By Arthur Miller
I am writing this from the great beyond (which
looks exactly like the lobby of the Algonquin Hotel, by the way) because my estate’s royalty statements won’t stop vibrating my burial plot.
Every single morning, I wake up, light up a fresh cig, and look at the theater listings. And every single morning, I am forced to ask the same question: Aren't you people sick of me yet?
This week alone, there are fourteen separate professional productions of The Crucible happening worldwide, not counting the five hundred high school versions where some poor sixteen-year-old named Jax is screaming about his "name" while his mustache falls off. Let me be perfectly frank with you: I wrote that play in 1953 because I had just read a terribly dry history book about 17th-century Salem and bet Elia Kazan twenty bucks I could make it seem erotic. I did not write it so that every suburban community theater director in America could dress the local dentists in matching beige smocks and call it a "timely reimagining."
It’s a bleak play! There are no jokes! John Proctor dies at the end, and honestly, by Act IV, everyone in the audience is wishing he’d just sign the damn paper so they can go the fuck home.
Why must we keep doing this? When I was alive, we didn't just endlessly recycle the same ten scripts. We lived. We created. We got into fistfights at Sardi’s.
I’ll never forget the spring of ’49. Marlon Brando, who was doing Streetcar at the time, shaved his eyebrows on a dare from Laurence Olivier, hopped on a stolen Vespa, and drove it directly into the orchestra pit during a matinee of Death of a Salesman. Lee J. Cobb didn't even break character. He just looked down at Marlon and carried on: "A salesman has got to dream, boy. It comes with the territory." We all wept. Then we went out and drank gin out of a fire extinguisher with Monty Clift. That’s theater.
But today? You just order a crate of dry ice, light a single hanging lightbulb, and call it an "uncompromising look at the American psyche."

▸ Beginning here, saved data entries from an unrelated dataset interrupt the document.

/-- The first waiting frame of an ingress port and class admitted whole, if every target has room (R208). -/
def State.admitFrame (s : State) (inPort cls : Nat) (bad : Option Nat) : State :=
  match s.waitHead inPort cls with
  | none => s
  | some w =>
    if !s.canAdmit w then s
    else
      let s := (s.dropWait w).rateTake w.inPort w.bytes
      let s := s.mirror w.frame w.eth false w.inPort w.cls w.tIn false false
      let (cs, s) := s.copiesOf w
      (s.store w.inPort w.cls cs w.frame w.eth false false w.bytes w.tIn).2.handNow bad

/-- FRAME_ADMIT (R208): the frame waiting first at an ingress port in a class; at an Ethernet port, its flow control follows (R224). -/
def frameAdmit (inPort : Fin 11) (cls : Fin 8) (bad : Option Nat) (s : State) : State :=
  let s := s.admitFrame inPort.val cls.val bad
  if 4 ≤ inPort.val ∧ inPort.val < 8 then s.ethXoff (inPort.val - 4) else s

/-! ### SW register writes (R205, R212, R228) -/

/-- A refused SW write. -/
def State.swRefuse (s : State) : Nat × State := (stCFG, s.cfgErr SW_CFGERR_CNT.off (evSw 1))

/-- A write of SW_LIM for queue `k` = 8 × port + class (R205). -/
def State.limWrite (s : State) (k : Nat) (new : Word) : Nat × State :=
  let sum := s.limSum - s.g (SW_LIM.LIMIT.at k) + SW_LIM.LIMIT.get new
  if 23552 < sum ∧ s.limSum < sum then s.swRefuse else (stOK, s.wr (bankKey SW_LIM.off k) new)

/-- A write that completes forwarding entry `e` (R228): refused where another valid entry holds its valid key. -/
def State.fwdWrite (s : State) (e : Nat) (lo hi ports : Word) : Nat × State :=
  let dup := SW_FWD_KEY_HI.VALID.get hi = 1 ∧ (s.listedBank SW_FWD_KEY_HI.off).any (fun x =>
    x.1 != e && x.2 == hi && s.rd (bankKey SW_FWD_KEY_LO.off x.1) == lo)
  if dup then s.swRefuse
  else (stOK, ((s.wr (bankKey SW_FWD_KEY_LO.off e) lo).wr (bankKey SW_FWD_KEY_HI.off e) hi).wr (bankKey SW_FWD_PORTS.off e) ports)

/-- A write of SW_RATEp (R212). -/
def State.swRateWrite (s : State) (k : Nat) (new : Word) : Nat × State :=
  let sum := ((List.range 3).map (fun j => if j = k then (SW_RATE.RATE k).get new else s.g (SW_RATE.RATE j))).sum
  let old := ((List.range 3).map (fun j => s.g (SW_RATE.RATE j))).sum
  if 200 < sum ∧ old < sum then s.swRefuse
  else
    let p := 8 + k
    let s := { s with sw := { s.sw with
      bucket := SMap.set (fun _ => 0) s.sw.bucket p (s.bucketNow p),
      bucketAt := SMap.set (fun _ => (0 : Int)) s.sw.bucketAt p s.absNs } }
    (stOK, s.wr (SW_RATE.off k) new)

/-! ### Ethernet ports (R219 to R225) -/

/-- The two bytes at a position of a frame as a number. -/
def be2 (l : List Byte) (i : Nat) : Nat := beAt l i 2

/-- Whether an Ethernet frame carries an IEEE 802.1Q tag. -/
def tagged (l : List Byte) : Bool := be2 l 12 == 0x8100

/-- EtherType of a frame, after its tag if it has one. -/
def etherType (l : List Byte) : Nat := if tagged l then be2 l 16 else be2 l 12

/-- The class of an Ethernet frame (R201). -/
def State.ethClass (s : State) (n : Nat) (l : List Byte) : Nat :=
  if tagged l then bitsOf (s.g (ETH_CLASS_MAP.PCP n)) (3 * (be2 l 14 / 8192)) 3 else s.g (ETH_CLASS_MAP.DEF n)

/-- The VID a lookup uses: 0 for an untagged frame (R221). -/
def ethVid (l : List Byte) : Nat := if tagged l then be2 l 14 % 4096 else 0

/-- The ports a mask of R229 names, the ingress port removed. -/
def maskPorts (mask inPort : Nat) : List Nat := (List.range 11).filter (fun p => 4 ≤ p && mask.testBit (p - 4) && p != inPort)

Take Death of a Salesman. People treat Willy Loman like he’s some mythological figure of tragic proportions. He’s a guy working for an MLM who hallucinates his brother in the backyard! I wrote him to show the exhausting delusion of the American dream, not to provide a playground for every experimental director to stage the play entirely on a set made of trampolines to symbolize "the unstable bounce of the economy."
I remember sitting with Marilyn in our Connecticut kitchen, sometime in ‘57, and she looked up from her toast and said, "Artie, do you think people will still be performing 'All My Sons' in seventy years?" And I laughed so hard I farted. I said, "Darling, by 2026, nobody is going to care about a 1940s manufacturer who sold faulty airplane cylinder heads."
Yet here we are. You’ve got famous film actors taking breaks from superhero franchises just to come to Broadway, sweat through a tweed suit, and yell at a kitchen table for two and a half hours.
It reminds me of the time Paul Newman decided he wanted to play Biff in a summer stock production up in Maine. During the big emotional climax where Biff cries on Willy’s shoulder, a woman seated in the front row fainted so violently she concussed herself on the rail. Paul didn't skip a beat. He paused, winked at the unconscious woman, did forty push-ups to keep his heart rate up, and then finished the scene. Humphrey Bogart was in the wings, completely plastered, shouting, "Give 'em the blue eyes, kid! Give 'em the blue eyes!"
You don't get that kind of showmanship anymore. Now you just get "concept" revivals. I heard rumors of a production of The Crucible next season where the witches are all represented by air fryers to comment on the "automated nature of oppression."
Please. I beg of you. Look at the thousands of brilliant, contemporary plays sitting on desks right now. Produce those. Give some living playwright the chance to watch a director completely misinterpret their work. Let me rest.
If you absolutely must perform my work to fill your seasonal subscriptions, at least have the decency to do one of the weird ones. Where is the high school production of The Creation of the World and Other Business? Why isn't anyone reviving The Ride Down Mt. Morgan?
Until then, I’ll be up here, splitting a sleeve of stale saltines with Arthur Miller’s greatest critic: Arthur Miller. And if I see one more poster featuring a silhouette of a man holding a briefcase in front of a chain-link fence, I am going to find a way to haunt your box office.